A Romantic, and True, Corsican Tale

Wherever I go, I find out so much more if I speak to the locals. This was certainly so during our recent – fourth – visit to Corsica, where we always find new things to see. We would not have unearthed the story in this post if I had not asked about it.

On our second night in Corsica we ventured into Cap Corse, the finger-like part that sticks up from the NE part of the island. We had spent a lovely day walking along a coastal path from Saint-Florent at the foot of Cap Corse and bathing in the warm, turquoise waters of the Med. From Saint-Florent – once an important port – we took the winding road into the western side of Cap Corse.

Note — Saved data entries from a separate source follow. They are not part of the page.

/-- Settles O21: the five reads complete, and the nibble is the weighted sum of its bits. -/
theorem nibblesAgreeWithBits : Obligations.NibblesAgreeWithBits := by
  intro s h
  refine ⟨fun j => (s.atNibbleBit j).gotBit .msb, fun j => (s.atNibbleBit j).gotBit .lsb, s.gotNibble .msb, s.gotNibble .lsb,
    fun j hj => ?_, readNibbleCmd_completes .msb h, readNibbleCmd_completes .lsb h, ?_, ?_⟩
  · have hbit := State.atNibbleBit_bitByte_lt h hj
    exact ⟨readBitCmd_completes .msb hbit, readBitCmd_completes .lsb hbit⟩
  · simp only [State.gotBit_atNibbleBit_result h, Nat.reduceLT]
    exact setWidth_eq_weighted_bits _
  · simp only [State.gotBit_atNibbleBit_result h, Nat.reduceLT]
    rw [State.gotNibble, setWidth_eq_weighted_bits]
    simp only [reduceCtorEq, if_false]
    ring

end Sys2Proof.Machine

/-! ## The Manchester commands: the bits decoded and encoded, and the round trip (41_manchester.md) -/

namespace Sys2Proof.Machine

/-! ### A stream written bit by bit -/

/-- Writing a stream leaves every value bit that is the place of none of its bits. -/
theorem State.getLsbD_writeBits_of_outside (s : State) {base start : Nat} {ord : BitOrder} {l : List (Option Bool)} {a k : Nat}
    (hk : k < 8) (h : ∀ p, start ≤ p → p < start + l.length → ¬ (a = base + p / 8 ∧ k = bitPlace ord p)) :
    ((s.writeBits base start ord l).byte a).getLsbD k = (s.byte a).getLsbD k := by
  rw [State.getLsbD_writeBits _ _ _ _ _ _ _ hk, if_neg]
  rintro ⟨hbase, hlo, hhi⟩
  have hplace := bitPlace_lt ord k
  exact h _ hlo hhi ⟨by omega, ((bitPlace_eq_iff ord _ k hk).mpr (by omega)).symm⟩

/-- Bit `i` of the stream `f 0, f 1, ...` just written: `f i`, or what stood there where `f i` is no bit. -/
theorem State.bit_writeBits_map_range (s : State) (base start : Nat) (ord : BitOrder) (f : Nat → Option Bool) {n i : Nat}
    (hi : i < n) : (s.writeBits base start ord ((List.range n).map f)).bit base (start + i) ord =
      (f i).getD (s.bit base (start + i) ord) := by
  rw [State.bit_writeBits, if_pos (by simpa using hi), Nat.add_sub_cancel_left, getD_map_range _ _ _ _ hi]

/-! ### MDEC (R160) -/

/-- The decoded bits of WRAM, over the stream bits the statements name. -/
theorem State.manDec_byte_eq (s : State) (base len off : Nat) : manDec s.byte base len off =
    (List.range len).map fun j => manPair (s.bit base (2 * off + 2 * j) .msb) (s.bit base (2 * off + 2 * j + 1) .msb) := by
  simp only [manDec_eq, State.bit_eq]

/-- The state that MDEC completes in, with its `ACC` flag (R160). -/
def State.manDecoded (s : State) (acc : Bool) : State :=
  let bits := manDec s.byte s.a0 s.a2 s.a3
  { (s.writeBits s.a1 0 .msb bits).countErrors acc (manErrors bits) with cerr := .ok }

/-- MDEC completes where its pairs and its output are in range, and always with no pair to decode (R73). -/
theorem manDecodeCmd_completes (acc : Bool) {s : State}
    (h : 0 < s.a2 → s.a0 + (2 * s.a3 + 2 * s.a2 - 1) / 8 < 256 ∧ s.a1 + (s.a2 - 1) / 8 < 256) :
    manDecodeCmd acc s = .next (s.manDecoded acc) := by
  refine whenInRange_true _ _ _ (Bool.and_eq_true_iff.mpr ⟨?_, ?_⟩)
  · exact (bitsInRange_iff _ _ _).mpr fun hlen => (h (by omega)).1
  · refine (bitsInRange_iff _ _ _).mpr fun hlen => ?_
    rw [Nat.zero_add]
    exact (h hlen).2

section
variable (s : State) (acc : Bool)

/-- MDEC writes WRAM, `ERRCNT` and `CERR`, and nothing else. -/
theorem State.manDecoded_frame : s.manDecoded acc =
    { s with wram := (s.manDecoded acc).wram, errcnt := (s.manDecoded acc).errcnt, cerr := .ok } := by
  rw [State.manDecoded, State.writeBits_eq]
  rfl

/-- Each output bit is the bit of its pair, or stays where the pair is invalid. -/
theorem State.manDecoded_bit {j : Nat} (hj : j < s.a2) : (s.manDecoded acc).bit s.a1 j .msb =
    (manPair (s.bit s.a0 (2 * s.a3 + 2 * j) .msb) (s.bit s.a0 (2 * s.a3 + 2 * j + 1) .msb)).getD (s.bit s.a1 j .msb) := by
  have hbit := s.bit_writeBits_map_range s.a1 0 .msb
    (fun j => manPair (s.bit s.a0 (2 * s.a3 + 2 * j) .msb) (s.bit s.a0 (2 * s.a3 + 2 * j + 1) .msb)) hj
  rw [← State.manDec_byte_eq, Nat.zero_add] at hbit
  exact hbit

theorem State.manDecoded_getLsbD_of_outside {a k : Nat} (hk : k < 8)
    (h : ∀ j, j < s.a2 → ¬ (a = s.a1 + j / 8 ∧ k = 7 - j % 8)) :
    ((s.manDecoded acc).byte a).getLsbD k = (s.byte a).getLsbD k := by
  refine s.getLsbD_writeBits_of_outside hk fun p _ hp => h p ?_
  rwa [length_manDec, Nat.zero_add] at hp

/-- The count is the number of pairs of two equal bits, and replaces `ERRCNT` or is added to it (R34, R165). -/
theorem State.manDecoded_errcnt : (s.manDecoded acc).errcnt = (if acc then s.errcnt else 0) +
    BitVec.ofNat 16 ((List.range s.a2).countP fun j =>
      s.bit s.a0 (2 * s.a3 + 2 * j) .msb == s.bit s.a0 (2 * s.a3 + 2 * j + 1) .msb) := by
  have hkeep : (s.writeBits s.a1 0 .msb (manDec s.byte s.a0 s.a2 s.a3)).errcnt = s.errcnt := by rw [State.writeBits_eq]
  rw [← manErrors_map, ← State.manDec_byte_eq]
  cases acc with
  | false => exact (BitVec.zero_add _).symm
  | true => exact congrArg (· + _) hkeep

end

/-- Settles O22: MDEC writes the decoded stream, whose bits and count are those of the pairs read before the first write. -/
theorem mdecDecodesEveryPair : Obligations.MdecDecodesEveryPair := by
  intro s i acc hmem h
  have hexec : exec i s = manDecodeCmd acc s := by
    simp only [List.mem_cons, List.not_mem_nil, or_false, Prod.mk.injEq] at hmem
    obtain ⟨rfl, rfl⟩ | ⟨rfl, rfl⟩ := hmem <;> rfl
  refine ⟨_, hexec.trans (manDecodeCmd_completes acc h), s.manDecoded_frame acc, fun j hj => ?_,
    fun a k hk hout => s.manDecoded_getLsbD_of_outside acc hk hout, s.manDecoded_errcnt acc⟩
  rw [s.manDecoded_bit acc hj]
  cases s.bit s.a0 (2 * s.a3 + 2 * j) .msb <;> cases s.bit s.a0 (2 * s.a3 + 2 * j + 1) .msb <;> rfl

/-! ### MENC (R161) -/

/-- Physical bit `p` of the Manchester code of the stream at `base`: the bit itself at the first place of a pair, its inverse at the
second (R162). -/
def State.manPhysical (s : State) (base p : Nat) : Bool :=
  if p % 2 = 0 then s.bit base (p / 2) .msb else !s.bit base (p / 2) .msb

theorem State.manPhysical_first (s : State) (base j : Nat) : s.manPhysical base (2 * j) = s.bit base j .msb := by
  simp [State.manPhysical]

theorem State.manPhysical_second (s : State) (base j : Nat) : s.manPhysical base (2 * j + 1) = !s.bit base j .msb := by
  rw [State.manPhysical, if_neg (by omega), show (2 * j + 1) / 2 = j by omega]

/-- The bits that MENC writes. -/
theorem State.manEncode_readBits (s : State) (base n : Nat) : (manEncode (readBits s.byte base 0 n .msb)).map some =
    (List.range (2 * n)).map fun p => some (s.manPhysical base p) := by
  rw [readBits_eq_stream, manEncode_stream, stream, List.map_map]
  simp only [State.manPhysical, State.bit_eq, Nat.zero_add, Function.comp_def]

/-- The state that MENC completes in (R161). -/
def State.manEncoded (s : State) : State :=
  { s.writeBits s.a1 s.a3 .msb ((manEncode (readBits s.byte s.a0 0 s.a2 .msb)).map some) with cerr := .ok }

/-- MENC completes where its input and its pairs are in range, and always with no bit to encode (R73). -/
theorem execMenc_completes {s : State}
    (h : 0 < s.a2 → s.a0 + (s.a2 - 1) / 8 < 256 ∧ s.a1 + (s.a3 + 2 * s.a2 - 1) / 8 < 256) :
    execMenc s = .next s.manEncoded := by
  refine whenInRange_true _ _ _ (Bool.and_eq_true_iff.mpr ⟨?_, ?_⟩)
  · refine (bitsInRange_iff _ _ _).mpr fun hlen => ?_
    rw [Nat.zero_add]
    exact (h hlen).1
  · exact (bitsInRange_iff _ _ _).mpr fun hlen => (h (by omega)).2

section
variable (s : State)

/-- MENC writes WRAM and `CERR`, and nothing else. -/
theorem State.manEncoded_frame : s.manEncoded = { s with wram := s.manEncoded.wram, cerr := .ok } :=
  congrArg (fun w : State => { w with cerr := .ok }) (s.writeBits_eq s.a1 s.a3 .msb _)

theorem State.manEncoded_bit {p : Nat} (hp : p < 2 * s.a2) :
    s.manEncoded.bit s.a1 (s.a3 + p) .msb = s.manPhysical s.a0 p := by
  have hbit := s.bit_writeBits_map_range s.a1 s.a3 .msb (fun p => some (s.manPhysical s.a0 p)) hp
  rw [← State.manEncode_readBits] at hbit
  exact hbit

/-- The pair of every bit: the bit, then its inverse. -/
theorem State.manEncoded_pair {j : Nat} (hj : j < s.a2) :
    s.manEncoded.bit s.a1 (s.a3 + 2 * j) .msb = s.bit s.a0 j .msb ∧
    s.manEncoded.bit s.a1 (s.a3 + 2 * j + 1) .msb = !s.bit s.a0 j .msb := by
  constructor
  · rw [s.manEncoded_bit (by omega), s.manPhysical_first]
  · rw [Nat.add_assoc, s.manEncoded_bit (by omega), s.manPhysical_second]

theorem State.manEncoded_getLsbD_of_outside {a k : Nat} (hk : k < 8)
    (h : ∀ p, s.a3 ≤ p → p < s.a3 + 2 * s.a2 → ¬ (a = s.a1 + p / 8 ∧ k = 7 - p % 8)) :
    (s.manEncoded.byte a).getLsbD k = (s.byte a).getLsbD k := by
  refine s.getLsbD_writeBits_of_outside hk fun p hlo hp => h p hlo ?_
  rwa [List.length_map, length_manEncode_readBits] at hp

end

/-- Settles O23: MENC writes the encoded stream, two bits for each bit read before the first write. -/
theorem mencEncodesEveryBit : Obligations.MencEncodesEveryBit := by
  intro s h
  exact ⟨_, execMenc_completes h, s.manEncoded_frame, fun j hj => s.manEncoded_pair hj,
    fun a k hk hout => s.manEncoded_getLsbD_of_outside hk hout⟩

/-! ### The round trip (R164) -/

/-- A bit and its inverse are a valid pair, and the pair of that bit (R162). -/
theorem manPair_not (v : Bool) : manPair v (!v) = some v := by
  cases v <;> rfl

section
variable {s : State} {f : Nat → Bool}
  (hpair : ∀ j, j < s.a2 → s.bit s.a0 (2 * s.a3 + 2 * j) .msb = f j ∧ s.bit s.a0 (2 * s.a3 + 2 * j + 1) .msb = !f j)
include hpair

/-- MDEC of the Manchester code of a stream gives the stream. -/
theorem State.manDecoded_bit_of_pairs (acc : Bool) {j : Nat} (hj : j < s.a2) : (s.manDecoded acc).bit s.a1 j .msb = f j := by
  obtain ⟨hfirst, hsecond⟩ := hpair j hj
  rw [s.manDecoded_bit acc hj, hfirst, hsecond, manPair_not, Option.getD_some]

/-- MDEC of the Manchester code of a stream counts no error. -/
theorem State.manDecoded_errcnt_of_pairs : (s.manDecoded false).errcnt = 0 := by
  rw [s.manDecoded_errcnt, List.countP_eq_zero.mpr]
  · rfl
  · intro j hj
    obtain ⟨hfirst, hsecond⟩ := hpair j (List.mem_range.mp hj)
    simp [hfirst, hsecond]

end

/-- The state before the MDEC of the round trip: MENC has completed, and the host has written the operands that read its output back
to `dst`. -/
def State.readingBack (s : State) (dst off : Word) : State := s.manEncoded.withArgs s.arg1 dst s.arg2 off

/-- The pairs that MDEC then reads are the ones that MENC wrote. -/
theorem State.readingBack_pair (s : State) (dst off : Word) (hoff : s.a3 = 2 * off.toNat) (j : Nat)
    (hj : j < (s.readingBack dst off).a2) :
    (s.readingBack dst off).bit (s.readingBack dst off).a0 (2 * (s.readingBack dst off).a3 + 2 * j) .msb = s.bit s.a0 j .msb ∧
    (s.readingBack dst off).bit (s.readingBack dst off).a0 (2 * (s.readingBack dst off).a3 + 2 * j + 1) .msb =
      !s.bit s.a0 j .msb := by
  have ha3 : 2 * (s.readingBack dst off).a3 = s.a3 := hoff.symm
  rw [ha3]
  exact s.manEncoded_pair hj

/-- Settles O24: every pair that MDEC reads is one that MENC wrote, so it is valid and the pair of its bit. -/
theorem manchesterRoundTrip : Obligations.ManchesterRoundTrip := by
  intro s dst off hoff h
  have hpair := s.readingBack_pair dst off hoff
  have hmdec : manDecodeCmd false (s.readingBack dst off) = .next ((s.readingBack dst off).manDecoded false) := by
    rw [hoff] at h
    exact manDecodeCmd_completes false fun hlen => (h hlen).2
  exact ⟨_, _, execMenc_completes fun hlen => ⟨(h hlen).1, (h hlen).2.1⟩, hmdec,
    fun j hj => State.manDecoded_bit_of_pairs hpair false hj, State.manDecoded_errcnt_of_pairs hpair, rfl⟩

end Sys2Proof.Machine

/-! ## The framing commands: the groups decoded and encoded, the round trip, and the cleared markers (42_frame.md) -/

namespace Sys2Proof.Machine

/-! ### The bits of a group (R182) -/

/-- Where the framed stream carries bit `q` of payload byte `b`: the first group of a byte is its low nibble, and each of the two
groups opens with its marker (R180, R182). -/
def framedPlace (b q : Nat) : Nat := 10 * b + q + if q < 4 then 1 else 2

theorem framedPlace_low (b : Nat) {q : Nat} (hq : q < 4) : framedPlace b q = 10 * b + 1 + q := by
  rw [framedPlace, if_pos hq]; omega

theorem framedPlace_high (b q : Nat) : framedPlace b (4 + q) = 10 * b + 6 + q := by
  rw [framedPlace, if_neg (by omega)]; omega

/-- A payload bit lies inside the `2n` groups of a stream of `n` bytes, before the trailing marker. -/
theorem framedPlace_lt {b q n : Nat} (hb : b < n) (hq : q < 8) : framedPlace b q < 10 * n := by
  unfold framedPlace; split <;> omega

/-- A payload bit is no marker. -/
theorem framedPlace_mod_ne_zero (b : Nat) {q : Nat} (hq : q < 8) : framedPlace b q % 5 ≠ 0 := by
  unfold framedPlace; split <;> omega

/-- Under the `lsb` order, stream bit `8b + q` is value bit `q` of byte `b` (R77). -/
theorem State.bit_lsb_of_byte (s : State) (base b : Nat) {q : Nat} (hq : q < 8) :
    s.bit base (8 * b + q) .lsb = (s.byte (base + b)).getLsbD q := by
  rw [State.bit_eq, bitRead, bitPlace, show (8 * b + q) / 8 = b by omega, show (8 * b + q) % 8 = q by omega]

/-! ### FDEC (R180) -/

/-- The framed bits that FDEC reads, over the stream bits the statements name. -/
theorem State.readBits_framed (s : State) :
    readBits s.byte s.a0 0 (10 * s.a2) .msb = stream (fun p => s.bit s.a0 p .msb) (10 * s.a2) := by
  simp only [readBits_eq_stream, State.bit_eq, Nat.zero_add]

/-- The state that FDEC completes in, with its `ACC` flag (R180). -/
def State.frmDecoded (s : State) (acc : Bool) : State :=
  let bits := readBits s.byte s.a0 0 (10 * s.a2) .msb
  { (s.writeBytes s.a1 (frmBytes bits)).countErrors acc (frmErrors bits) with cerr := .ok }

We stayed at Nonza, a typical Corsican village perched on a cliff overlooking the sea. This is a site classé. They don’t seem to have the same plus beaux villages accreditation in Corsica as they do in mainland France. In summer it is no doubt absolutely heaving with tourists; it was bad enough in late September.

Our destination was Casa Maria, a delightful chambres d’hôtes in the old part of Nonza. The house is a typical granite-built construction, which could be fortified in times of need. The owner smilingly showed us to our room with views over the village and the sea. We noticed some framed, handwritten documents on the walls of the corridor and in our room. I started to read them and realised they were love letters – “Ma toute belle”, “Adorable Marie” etc.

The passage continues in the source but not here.